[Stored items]
- Opening Delimiter -

/-! ### setPod -/

@[simp] theorem setPod_pending (d : Nat) (v : PodSt) : (setPod s d v).pending = s.pending := rfl
@[simp] theorem setPod_free (d : Nat) (v : PodSt) : (setPod s d v).free = s.free := rfl
@[simp] theorem setPod_out (d : Nat) (v : PodSt) : (setPod s d v).out = s.out := rfl
@[simp] theorem setPod_cycle (d : Nat) (v : PodSt) : (setPod s d v).cycle = s.cycle := rfl
@[simp] theorem setPod_timeOff (d : Nat) (v : PodSt) : (setPod s d v).timeOff = s.timeOff := rfl
@[simp] theorem setPod_nvm (d : Nat) (v : PodSt) : (setPod s d v).nvm = s.nvm := rfl
@[simp] theorem setPod_boot (d : Nat) (v : PodSt) : (setPod s d v).boot = s.boot := rfl
@[simp] theorem setPod_mod (d : Nat) (v : PodSt) : (setPod s d v).mod = s.mod := rfl
@[simp] theorem setPod_flt (d : Nat) (v : PodSt) : (setPod s d v).flt = s.flt := rfl
@[simp] theorem setPod_parts (d : Nat) (v : PodSt) : (setPod s d v).parts = s.parts := rfl
@[simp] theorem setPod_ctxs (d : Nat) (v : PodSt) : (setPod s d v).ctxs = s.ctxs := rfl
@[simp] theorem setPod_cmds (d : Nat) (v : PodSt) : (setPod s d v).cmds = s.cmds := rfl
@[simp] theorem setPod_jobs (d : Nat) (v : PodSt) : (setPod s d v).jobs = s.jobs := rfl
@[simp] theorem setPod_nextId (d : Nat) (v : PodSt) : (setPod s d v).nextId = s.nextId := rfl
@[simp] theorem setPod_syncs (d : Nat) (v : PodSt) : (setPod s d v).syncs = s.syncs := rfl
@[simp] theorem setPod_adds (d : Nat) (v : PodSt) : (setPod s d v).adds = s.adds := rfl
@[simp] theorem setPod_lateAdds (d : Nat) (v : PodSt) : (setPod s d v).lateAdds = s.lateAdds := rfl
@[simp] theorem setPod_fields (d : Nat) (v : PodSt) : (setPod s d v).fields = s.fields := rfl
@[simp] theorem setPod_pips (d : Nat) (v : PodSt) : (setPod s d v).pips = s.pips := rfl
@[simp] theorem setPod_hbm (d : Nat) (v : PodSt) : (setPod s d v).hbm = s.hbm := rfl
@[simp] theorem setPod_hbmFlips (d : Nat) (v : PodSt) : (setPod s d v).hbmFlips = s.hbmFlips := rfl
@[simp] theorem setPod_granules (d : Nat) (v : PodSt) : (setPod s d v).granules = s.granules := rfl
@[simp] theorem setPod_sgranules (d : Nat) (v : PodSt) : (setPod s d v).sgranules = s.sgranules := rfl
@[simp] theorem setPod_staging (d : Nat) (v : PodSt) : (setPod s d v).staging = s.staging := rfl
@[simp] theorem setPod_stgFlips (d : Nat) (v : PodSt) : (setPod s d v).stgFlips = s.stgFlips := rfl
@[simp] theorem setPod_hstacks (d : Nat) (v : PodSt) : (setPod s d v).hstacks = s.hstacks := rfl
@[simp] theorem setPod_flight (d : Nat) (v : PodSt) : (setPod s d v).flight = s.flight := rfl
@[simp] theorem setPod_hostq (d : Nat) (v : PodSt) : (setPod s d v).hostq = s.hostq := rfl
@[simp] theorem setPod_lnk (d : Nat) (v : PodSt) : (setPod s d v).lnk = s.lnk := rfl
@[simp] theorem setPod_links (d : Nat) (v : PodSt) : (setPod s d v).links = s.links := rfl
@[simp] theorem setPod_chans (d : Nat) (v : PodSt) : (setPod s d v).chans = s.chans := rfl
@[simp] theorem setPod_cxl (d : Nat) (v : PodSt) : (setPod s d v).cxl = s.cxl := rfl
@[simp] theorem setPod_hosts (d : Nat) (v : PodSt) : (setPod s d v).hosts = s.hosts := rfl
@[simp] theorem setPod_heads (d : Nat) (v : PodSt) : (setPod s d v).heads = s.heads := rfl
@[simp] theorem setPod_hull (d : Nat) (v : PodSt) : (setPod s d v).hull = s.hull := rfl
@[simp] theorem setPod_hchans (d : Nat) (v : PodSt) : (setPod s d v).hchans = s.hchans := rfl
@[simp] theorem setPod_pwr (d : Nat) (v : PodSt) : (setPod s d v).pwr = s.pwr := rfl
@[simp] theorem setPod_trc (d : Nat) (v : PodSt) : (setPod s d v).trc = s.trc := rfl
@[simp] theorem setPod_mgt (d : Nat) (v : PodSt) : (setPod s d v).mgt = s.mgt := rfl
@[simp] theorem setPod_latch (d : Nat) (v : PodSt) : (setPod s d v).latch = s.latch := rfl
@[simp] theorem pipOf_setPod (x : Nat) (d : Nat) (v : PodSt) : pipOf (setPod s d v) x = pipOf s x := rfl
@[simp] theorem fieldSt_setPod (x : Nat) (d : Nat) (v : PodSt) : fieldSt (setPod s d v) x = fieldSt s x := rfl
@[simp] theorem ctxSt_setPod (x : Nat) (d : Nat) (v : PodSt) : ctxSt (setPod s d v) x = ctxSt s x := rfl
@[simp] theorem partSt_setPod (x : Nat) (d : Nat) (v : PodSt) : partSt (setPod s d v) x = partSt s x := rfl
@[simp] theorem stackSt_setPod (x : Nat) (d : Nat) (v : PodSt) : stackSt (setPod s d v) x = stackSt s x := rfl
@[simp] theorem linkSt_setPod (x : Nat) (d : Nat) (v : PodSt) : linkSt (setPod s d v) x = linkSt s x := rfl
@[simp] theorem chanSt_setPod (x : Nat) (d : Nat) (v : PodSt) : chanSt (setPod s d v) x = chanSt s x := rfl
@[simp] theorem hostSt_setPod (x : Nat) (d : Nat) (v : PodSt) : hostSt (setPod s d v) x = hostSt s x := rfl
@[simp] theorem headSt_setPod (x : Nat) (d : Nat) (v : PodSt) : headSt (setPod s d v) x = headSt s x := rfl
@[simp] theorem hchan_setPod (x : Nat) (d : Nat) (v : PodSt) : hchan (setPod s d v) x = hchan s x := rfl
@[simp] theorem syncVal_setPod (x : Nat) (d : Nat) (v : PodSt) : syncVal (setPod s d v) x = syncVal s x := rfl

/-! ### setField -/

@[simp] theorem setField_pending (i : Nat) (v : FieldSt) : (setField s i v).pending = s.pending := rfl
@[simp] theorem setField_free (i : Nat) (v : FieldSt) : (setField s i v).free = s.free := rfl
@[simp] theorem setField_out (i : Nat) (v : FieldSt) : (setField s i v).out = s.out := rfl
@[simp] theorem setField_cycle (i : Nat) (v : FieldSt) : (setField s i v).cycle = s.cycle := rfl
@[simp] theorem setField_timeOff (i : Nat) (v : FieldSt) : (setField s i v).timeOff = s.timeOff := rfl
@[simp] theorem setField_nvm (i : Nat) (v : FieldSt) : (setField s i v).nvm = s.nvm := rfl
@[simp] theorem setField_boot (i : Nat) (v : FieldSt) : (setField s i v).boot = s.boot := rfl
@[simp] theorem setField_mod (i : Nat) (v : FieldSt) : (setField s i v).mod = s.mod := rfl
@[simp] theorem setField_flt (i : Nat) (v : FieldSt) : (setField s i v).flt = s.flt := rfl
@[simp] theorem setField_parts (i : Nat) (v : FieldSt) : (setField s i v).parts = s.parts := rfl
@[simp] theorem setField_ctxs (i : Nat) (v : FieldSt) : (setField s i v).ctxs = s.ctxs := rfl
@[simp] theorem setField_cmds (i : Nat) (v : FieldSt) : (setField s i v).cmds = s.cmds := rfl
@[simp] theorem setField_jobs (i : Nat) (v : FieldSt) : (setField s i v).jobs = s.jobs := rfl
@[simp] theorem setField_nextId (i : Nat) (v : FieldSt) : (setField s i v).nextId = s.nextId := rfl
@[simp] theorem setField_syncs (i : Nat) (v : FieldSt) : (setField s i v).syncs = s.syncs := rfl
@[simp] theorem setField_adds (i : Nat) (v : FieldSt) : (setField s i v).adds = s.adds := rfl
@[simp] theorem setField_lateAdds (i : Nat) (v : FieldSt) : (setField s i v).lateAdds = s.lateAdds := rfl
@[simp] theorem setField_pods (i : Nat) (v : FieldSt) : (setField s i v).pods = s.pods := rfl
@[simp] theorem setField_pips (i : Nat) (v : FieldSt) : (setField s i v).pips = s.pips := rfl
@[simp] theorem setField_hbm (i : Nat) (v : FieldSt) : (setField s i v).hbm = s.hbm := rfl
@[simp] theorem setField_hbmFlips (i : Nat) (v : FieldSt) : (setField s i v).hbmFlips = s.hbmFlips := rfl
@[simp] theorem setField_granules (i : Nat) (v : FieldSt) : (setField s i v).granules = s.granules := rfl
@[simp] theorem setField_sgranules (i : Nat) (v : FieldSt) : (setField s i v).sgranules = s.sgranules := rfl
@[simp] theorem setField_staging (i : Nat) (v : FieldSt) : (setField s i v).staging = s.staging := rfl
@[simp] theorem setField_stgFlips (i : Nat) (v : FieldSt) : (setField s i v).stgFlips = s.stgFlips := rfl
@[simp] theorem setField_hstacks (i : Nat) (v : FieldSt) : (setField s i v).hstacks = s.hstacks := rfl
@[simp] theorem setField_flight (i : Nat) (v : FieldSt) : (setField s i v).flight = s.flight := rfl
@[simp] theorem setField_hostq (i : Nat) (v : FieldSt) : (setField s i v).hostq = s.hostq := rfl
@[simp] theorem setField_lnk (i : Nat) (v : FieldSt) : (setField s i v).lnk = s.lnk := rfl
@[simp] theorem setField_links (i : Nat) (v : FieldSt) : (setField s i v).links = s.links := rfl
@[simp] theorem setField_chans (i : Nat) (v : FieldSt) : (setField s i v).chans = s.chans := rfl
@[simp] theorem setField_cxl (i : Nat) (v : FieldSt) : (setField s i v).cxl = s.cxl := rfl
@[simp] theorem setField_hosts (i : Nat) (v : FieldSt) : (setField s i v).hosts = s.hosts := rfl
@[simp] theorem setField_heads (i : Nat) (v : FieldSt) : (setField s i v).heads = s.heads := rfl
@[simp] theorem setField_hull (i : Nat) (v : FieldSt) : (setField s i v).hull = s.hull := rfl
@[simp] theorem setField_hchans (i : Nat) (v : FieldSt) : (setField s i v).hchans = s.hchans := rfl
@[simp] theorem setField_pwr (i : Nat) (v : FieldSt) : (setField s i v).pwr = s.pwr := rfl
@[simp] theorem setField_trc (i : Nat) (v : FieldSt) : (setField s i v).trc = s.trc := rfl
@[simp] theorem setField_mgt (i : Nat) (v : FieldSt) : (setField s i v).mgt = s.mgt := rfl
@[simp] theorem setField_latch (i : Nat) (v : FieldSt) : (setField s i v).latch = s.latch := rfl
@[simp] theorem pipOf_setField (x : Nat) (i : Nat) (v : FieldSt) : pipOf (setField s i v) x = pipOf s x := rfl
@[simp] theorem podSt_setField (x : Nat) (i : Nat) (v : FieldSt) : podSt (setField s i v) x = podSt s x := rfl
@[simp] theorem ctxSt_setField (x : Nat) (i : Nat) (v : FieldSt) : ctxSt (setField s i v) x = ctxSt s x := rfl
@[simp] theorem partSt_setField (x : Nat) (i : Nat) (v : FieldSt) : partSt (setField s i v) x = partSt s x := rfl
@[simp] theorem stackSt_setField (x : Nat) (i : Nat) (v : FieldSt) : stackSt (setField s i v) x = stackSt s x := rfl
@[simp] theorem linkSt_setField (x : Nat) (i : Nat) (v : FieldSt) : linkSt (setField s i v) x = linkSt s x := rfl
@[simp] theorem chanSt_setField (x : Nat) (i : Nat) (v : FieldSt) : chanSt (setField s i v) x = chanSt s x := rfl
@[simp] theorem hostSt_setField (x : Nat) (i : Nat) (v : FieldSt) : hostSt (setField s i v) x = hostSt s x := rfl
@[simp] theorem headSt_setField (x : Nat) (i : Nat) (v : FieldSt) : headSt (setField s i v) x = headSt s x := rfl
@[simp] theorem hchan_setField (x : Nat) (i : Nat) (v : FieldSt) : hchan (setField s i v) x = hchan s x := rfl
@[simp] theorem syncVal_setField (x : Nat) (i : Nat) (v : FieldSt) : syncVal (setField s i v) x = syncVal s x := rfl

/-! ### setCtx -/

@[simp] theorem setCtx_pending (c : Nat) (v : CtxSt) : (setCtx s c v).pending = s.pending := rfl
@[simp] theorem setCtx_free (c : Nat) (v : CtxSt) : (setCtx s c v).free = s.free := rfl
@[simp] theorem setCtx_out (c : Nat) (v : CtxSt) : (setCtx s c v).out = s.out := rfl
@[simp] theorem setCtx_cycle (c : Nat) (v : CtxSt) : (setCtx s c v).cycle = s.cycle := rfl
@[simp] theorem setCtx_timeOff (c : Nat) (v : CtxSt) : (setCtx s c v).timeOff = s.timeOff := rfl
@[simp] theorem setCtx_nvm (c : Nat) (v : CtxSt) : (setCtx s c v).nvm = s.nvm := rfl
@[simp] theorem setCtx_boot (c : Nat) (v : CtxSt) : (setCtx s c v).boot = s.boot := rfl
@[simp] theorem setCtx_mod (c : Nat) (v : CtxSt) : (setCtx s c v).mod = s.mod := rfl
@[simp] theorem setCtx_flt (c : Nat) (v : CtxSt) : (setCtx s c v).flt = s.flt := rfl
@[simp] theorem setCtx_parts (c : Nat) (v : CtxSt) : (setCtx s c v).parts = s.parts := rfl
@[simp] theorem setCtx_cmds (c : Nat) (v : CtxSt) : (setCtx s c v).cmds = s.cmds := rfl
@[simp] theorem setCtx_jobs (c : Nat) (v : CtxSt) : (setCtx s c v).jobs = s.jobs := rfl
@[simp] theorem setCtx_nextId (c : Nat) (v : CtxSt) : (setCtx s c v).nextId = s.nextId := rfl
@[simp] theorem setCtx_syncs (c : Nat) (v : CtxSt) : (setCtx s c v).syncs = s.syncs := rfl
@[simp] theorem setCtx_adds (c : Nat) (v : CtxSt) : (setCtx s c v).adds = s.adds := rfl
@[simp] theorem setCtx_lateAdds (c : Nat) (v : CtxSt) : (setCtx s c v).lateAdds = s.lateAdds := rfl
@[simp] theorem setCtx_fields (c : Nat) (v : CtxSt) : (setCtx s c v).fields = s.fields := rfl
@[simp] theorem setCtx_pods (c : Nat) (v : CtxSt) : (setCtx s c v).pods = s.pods := rfl
@[simp] theorem setCtx_pips (c : Nat) (v : CtxSt) : (setCtx s c v).pips = s.pips := rfl
@[simp] theorem setCtx_hbm (c : Nat) (v : CtxSt) : (setCtx s c v).hbm = s.hbm := rfl
@[simp] theorem setCtx_hbmFlips (c : Nat) (v : CtxSt) : (setCtx s c v).hbmFlips = s.hbmFlips := rfl
@[simp] theorem setCtx_granules (c : Nat) (v : CtxSt) : (setCtx s c v).granules = s.granules := rfl
@[simp] theorem setCtx_sgranules (c : Nat) (v : CtxSt) : (setCtx s c v).sgranules = s.sgranules := rfl
@[simp] theorem setCtx_staging (c : Nat) (v : CtxSt) : (setCtx s c v).staging = s.staging := rfl
@[simp] theorem setCtx_stgFlips (c : Nat) (v : CtxSt) : (setCtx s c v).stgFlips = s.stgFlips := rfl
@[simp] theorem setCtx_hstacks (c : Nat) (v : CtxSt) : (setCtx s c v).hstacks = s.hstacks := rfl
@[simp] theorem setCtx_flight (c : Nat) (v : CtxSt) : (setCtx s c v).flight = s.flight := rfl
@[simp] theorem setCtx_hostq (c : Nat) (v : CtxSt) : (setCtx s c v).hostq = s.hostq := rfl
@[simp] theorem setCtx_lnk (c : Nat) (v : CtxSt) : (setCtx s c v).lnk = s.lnk := rfl
@[simp] theorem setCtx_links (c : Nat) (v : CtxSt) : (setCtx s c v).links = s.links := rfl
@[simp] theorem setCtx_chans (c : Nat) (v : CtxSt) : (setCtx s c v).chans = s.chans := rfl
@[simp] theorem setCtx_cxl (c : Nat) (v : CtxSt) : (setCtx s c v).cxl = s.cxl := rfl
@[simp] theorem setCtx_hosts (c : Nat) (v : CtxSt) : (setCtx s c v).hosts = s.hosts := rfl
@[simp] theorem setCtx_heads (c : Nat) (v : CtxSt) : (setCtx s c v).heads = s.heads := rfl
@[simp] theorem setCtx_hull (c : Nat) (v : CtxSt) : (setCtx s c v).hull = s.hull := rfl
@[simp] theorem setCtx_hchans (c : Nat) (v : CtxSt) : (setCtx s c v).hchans = s.hchans := rfl
@[simp] theorem setCtx_pwr (c : Nat) (v : CtxSt) : (setCtx s c v).pwr = s.pwr := rfl
@[simp] theorem setCtx_trc (c : Nat) (v : CtxSt) : (setCtx s c v).trc = s.trc := rfl
@[simp] theorem setCtx_mgt (c : Nat) (v : CtxSt) : (setCtx s c v).mgt = s.mgt := rfl
@[simp] theorem setCtx_latch (c : Nat) (v : CtxSt) : (setCtx s c v).latch = s.latch := rfl
@[simp] theorem pipOf_setCtx (x : Nat) (c : Nat) (v : CtxSt) : pipOf (setCtx s c v) x = pipOf s x := rfl
@[simp] theorem podSt_setCtx (x : Nat) (c : Nat) (v : CtxSt) : podSt (setCtx s c v) x = podSt s x := rfl
@[simp] theorem fieldSt_setCtx (x : Nat) (c : Nat) (v : CtxSt) : fieldSt (setCtx s c v) x = fieldSt s x := rfl
@[simp] theorem partSt_setCtx (x : Nat) (c : Nat) (v : CtxSt) : partSt (setCtx s c v) x = partSt s x := rfl
@[simp] theorem stackSt_setCtx (x : Nat) (c : Nat) (v : CtxSt) : stackSt (setCtx s c v) x = stackSt s x := rfl
@[simp] theorem linkSt_setCtx (x : Nat) (c : Nat) (v : CtxSt) : linkSt (setCtx s c v) x = linkSt s x := rfl
@[simp] theorem chanSt_setCtx (x : Nat) (c : Nat) (v : CtxSt) : chanSt (setCtx s c v) x = chanSt s x := rfl
@[simp] theorem hostSt_setCtx (x : Nat) (c : Nat) (v : CtxSt) : hostSt (setCtx s c v) x = hostSt s x := rfl
@[simp] theorem headSt_setCtx (x : Nat) (c : Nat) (v : CtxSt) : headSt (setCtx s c v) x = headSt s x := rfl
@[simp] theorem hchan_setCtx (x : Nat) (c : Nat) (v : CtxSt) : hchan (setCtx s c v) x = hchan s x := rfl
@[simp] theorem syncVal_setCtx (x : Nat) (c : Nat) (v : CtxSt) : syncVal (setCtx s c v) x = syncVal s x := rfl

- Closing Delimiter -

* [The problem] The expected output is the exact run of lines from the start of the entries through the line with "d v).nvm = s.nvm := rfl", inclusive.

* [Response box]
/-! ### setPod -/

@[simp] theorem setPod_pending (d : Nat) (v : PodSt) : (setPod s d v).pending = s.pending := rfl
@[simp] theorem setPod_free (d : Nat) (v : PodSt) : (setPod s d v).free = s.free := rfl
@[simp] theorem setPod_out (d : Nat) (v : PodSt) : (setPod s d v).out = s.out := rfl
@[simp] theorem setPod_cycle (d : Nat) (v : PodSt) : (setPod s d v).cycle = s.cycle := rfl
@[simp] theorem setPod_timeOff (d : Nat) (v : PodSt) : (setPod s d v).timeOff = s.timeOff := rfl
@[simp] theorem setPod_nvm (d : Nat) (v : PodSt) : (setPod s d v).nvm = s.nvm := rfl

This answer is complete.